报错解决:RuntimeError:The detected CUDA version mismatches the version that was used to compile PyTorch.

  • 报错
  • 解决方法:
    • cuda安装
    • cuda多版本切换
      • 方法一:通过修改软链接的方式
      • 方法二:修改bashrc中cuda的路径
  • 附录:可能遇到的报错
    • 报错一:GCC版本不兼容
    • 报错二:安装路径报错

报错

博主在编译安装软件时,遇到报错如下:

File "/home/XXX/miniconda3/envs/lin/lib/python3.8/site-packages/torch/utils/cpp_extension.py", line 404, in build_extensions
        self._check_cuda_version()
File "/home/XXX/miniconda3/envs/lin/lib/python3.8/site-packages/torch/utils/cpp_extension.py", line 781, in _check_cuda_version
        raise RuntimeError(CUDA_MISMATCH_MESSAGE.format(cuda_str_version, torch.version.cuda))
RuntimeError:
    The detected CUDA version (11.3) mismatches the version that was used to compile PyTorch (10.2). Please make sure to use the same CUDA versions.

报错原因:CUDA版本和Pytorch版本不匹配。

解决方法:

cuda安装

前往官网,下载低版本的cuda并安装,例如我选择安装cuda10.2,网页如下图所示:

运行如下指令进行安装:

wget https://developer.download.nvidia.com/compute/cuda/10.2/Prod/local_installers/cuda_10.2.89_440.33.01_linux.run
sudo sh cuda_10.2.89_440.33.01_linux.run

输入accept:
报错解决:RuntimeError:The detected CUDA version mismatches the version that was used to compile PyTorch._第1张图片
取消安装cuda驱动(因为在这之前已经安装好更高版本的显卡驱动就不需要再重复安装)
报错解决:RuntimeError:The detected CUDA version mismatches the version that was used to compile PyTorch._第2张图片
Do you want to install a symbolic link at /usr/local/cuda? # 是否将安装目录通过软连接的方式 link 到 /usr/local/cuda
选择yes

安装完成后,终端会有如下输出:

===========
= Summary =
===========

Driver:   Not Selected
Toolkit:  Installed in /usr/local/cuda-10.2/
Samples:  Installed in /root/, but missing recommended libraries

Please make sure that
 -   PATH includes /usr/local/cuda-10.2/bin
 -   LD_LIBRARY_PATH includes /usr/local/cuda-10.2/lib64, or, add /usr/local/cuda-10.2/lib64 to /etc/ld.so.conf and run ldconfig as root

To uninstall the CUDA Toolkit, run cuda-uninstaller in /usr/local/cuda-10.2/bin

Please see CUDA_Installation_Guide_Linux.pdf in /usr/local/cuda-10.2/doc/pdf for detailed information on setting up CUDA.
***WARNING: Incomplete installation!

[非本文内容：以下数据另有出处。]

/-- 41_branches R144 to R147: `B.EQ`, `B.NE`, `B.LT` and `B.GE` read the flags alone. -/
def Obligations.ConditionalBranches : Prop :=
  (∀ off : BitVec 19,
    (encode (.bEq off)).toNat = 0x54000000 + off.toNat % 2 ^ 15 * 2 ^ 5 + 0x1F ∧
    (encode (.bNe off)).toNat = 0x54100000 + off.toNat % 2 ^ 15 * 2 ^ 5 + 0x1F ∧
    (encode (.bLt off)).toNat = 0x54B00000 + off.toNat % 2 ^ 15 * 2 ^ 5 + 0x1F ∧
    (encode (.bGe off)).toNat = 0x54A00000 + off.toNat % 2 ^ 15 * 2 ^ 5 + 0x1F) ∧
  (∀ (c : Config) (w : Word32) (off : BitVec 19), c.enc.WF → getField w 24 8 = c.enc.opcBcond →
    (c.bcond = .low15 ∧ off.toInt = (getField w 5 15).toInt ∨ c.bcond = .full19 ∧ off = getField w 5 19) →
    (getField w 20 4 = c.enc.ccEq → decodeWith c w = .ok (.bEq off)) ∧
    (getField w 20 4 = c.enc.ccNe → decodeWith c w = .ok (.bNe off)) ∧
    (getField w 20 4 = c.enc.ccLt → decodeWith c w = .ok (.bLt off)) ∧
    (getField w 20 4 = c.enc.ccGe → decodeWith c w = .ok (.bGe off))) ∧
  (∀ (s : State) (off : BitVec 19),
    (∃ t, exec (.bEq off) s = .next t ∧
      t.pc = (if s.z then s.pc + BitVec.ofInt 64 (4 * off.toInt) else s.pc + 4) ∧
      t.status = .running ∧ RegsKept s t ∧ FlagsKept s t ∧ MemKept s t) ∧
    (∃ t, exec (.bNe off) s = .next t ∧
      t.pc = (if s.z then s.pc + 4 else s.pc + BitVec.ofInt 64 (4 * off.toInt)) ∧
      t.status = .running ∧ RegsKept s t ∧ FlagsKept s t ∧ MemKept s t) ∧
    (∃ t, exec (.bLt off) s = .next t ∧
      t.pc = (if s.n then s.pc + BitVec.ofInt 64 (4 * off.toInt) else s.pc + 4) ∧
      t.status = .running ∧ RegsKept s t ∧ FlagsKept s t ∧ MemKept s t) ∧
    (∃ t, exec (.bGe off) s = .next t ∧
      t.pc = (if s.n then s.pc + 4 else s.pc + BitVec.ofInt 64 (4 * off.toInt)) ∧
      t.status = .running ∧ RegsKept s t ∧ FlagsKept s t ∧ MemKept s t))

/-- 43_load_store R170, R172: `LDUR` loads the word at the effective address, zero-extended, or faults. -/
def Obligations.LoadWordResult : Prop :=
  (∀ (rt rn : RegIdx) (off : BitVec 9),
    (encode (.ldur rt rn off)).toNat = 0xF8400000 + off.toNat * 2 ^ 12 + rn.toNat * 2 ^ 5 + rt.toNat) ∧
  (∀ (c : Config) (w : Word32), c.enc.WF → getField w 21 11 = c.enc.opcLdur →
    decodeWith c w = .ok (.ldur (getField w 0 5) (getField w 5 5) (getField w 12 9))) ∧
  (∀ (s : State) (rt rn : RegIdx) (off : BitVec 9) (ea : Word), ea = effectiveAddress s rn off →
    ea = readX s rn + BitVec.ofInt 64 off.toInt ∧
    (Accessible s.mem ea → ∃ t, exec (.ldur rt rn off) s = .next t ∧
      (readX t rt).toNat = (s.mem.word (ea.toNat / 4)).toNat ∧
      OtherRegsKept s t rt ∧ FlagsKept s t ∧ MemKept s t ∧ WentOn s t) ∧
    (ea.toNat % 4 ≠ 0 → exec (.ldur rt rn off) s = .fault (.alignmentError ea)) ∧
    (ea.toNat % 4 = 0 → s.mem.capacity ≤ ea.toNat / 4 → exec (.ldur rt rn off) s = .fault (.outOfBounds ea)))

/-- 43_load_store R171, R172: `STUR` stores the low 32 bits of a register in the word at the effective address, or
faults and stores nothing. -/
def Obligations.StoreWordResult : Prop :=
  (∀ (rt rn : RegIdx) (off : BitVec 9),
    (encode (.stur rt rn off)).toNat = 0xF8000000 + off.toNat * 2 ^ 12 + rn.toNat * 2 ^ 5 + rt.toNat) ∧
  (∀ (c : Config) (w : Word32), c.enc.WF → getField w 21 11 = c.enc.opcStur →
    decodeWith c w = .ok (.stur (getField w 0 5) (getField w 5 5) (getField w 12 9))) ∧
  (∀ (s : State) (rt rn : RegIdx) (off : BitVec 9) (ea : Word), s.Inv → ea = effectiveAddress s rn off →
    ea = readX s rn + BitVec.ofInt 64 off.toInt ∧
    (Accessible s.mem ea → ∃ t, exec (.stur rt rn off) s = .next t ∧
      (t.mem.word (ea.toNat / 4)).toNat = (readX s rt).toNat % 2 ^ 32 ∧
      MemKeptOutsideWord s t ea.toNat ∧ RegsKept s t ∧ FlagsKept s t ∧ WentOn s t) ∧
    (ea.toNat % 4 ≠ 0 → exec (.stur rt rn off) s = .fault (.alignmentError ea)) ∧
    (ea.toNat % 4 = 0 → s.mem.capacity ≤ ea.toNat / 4 → exec (.stur rt rn off) s = .fault (.outOfBounds ea)))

This installation did not install the CUDA Driver. A driver of version at least 440.00 is required for CUDA 10.2 functionality to work.
To install the driver using this installer, run the following command, replacing <CudaInstaller> with the name of this run file:
    sudo <CudaInstaller>.run --silent --driver

Logfile is /var/log/cuda-installer.log

检查cuda版本:

nvcc --version

报错解决:RuntimeError:The detected CUDA version mismatches the version that was used to compile PyTorch._第3张图片
结果如上图所示,说明安装成功。

cuda多版本切换

如果之后需要进行其他cuda版本的切换可以按照如下两个方法:

方法一:通过修改软链接的方式

  1. 将~/.bashrc 下与cuda相关的路径都改为/usr/local/cuda/,而不使用具体某一cuda版本,例如cuda-10.2、cuda-11.3等。
  2. 修改软连接
# 删除之前创建的软链接
rm -rf /usr/local/cuda
# 建立新的软连接
sudo ln -s /usr/local/cuda-11.3/ /usr/local/cuda/
# 查看当前cuda版本
nvcc --version

方法二:修改bashrc中cuda的路径

打开bashrc文件,在最后添加如下:(根据需要使用cuda版本修改版本号):

export PATH="/usr/local/cuda-10.2/bin:$PATH"
export LD_LIBRARY_PATH="/usr/lcoal/cuda-10.2/lib64:$LD_LIBRARY_PATH"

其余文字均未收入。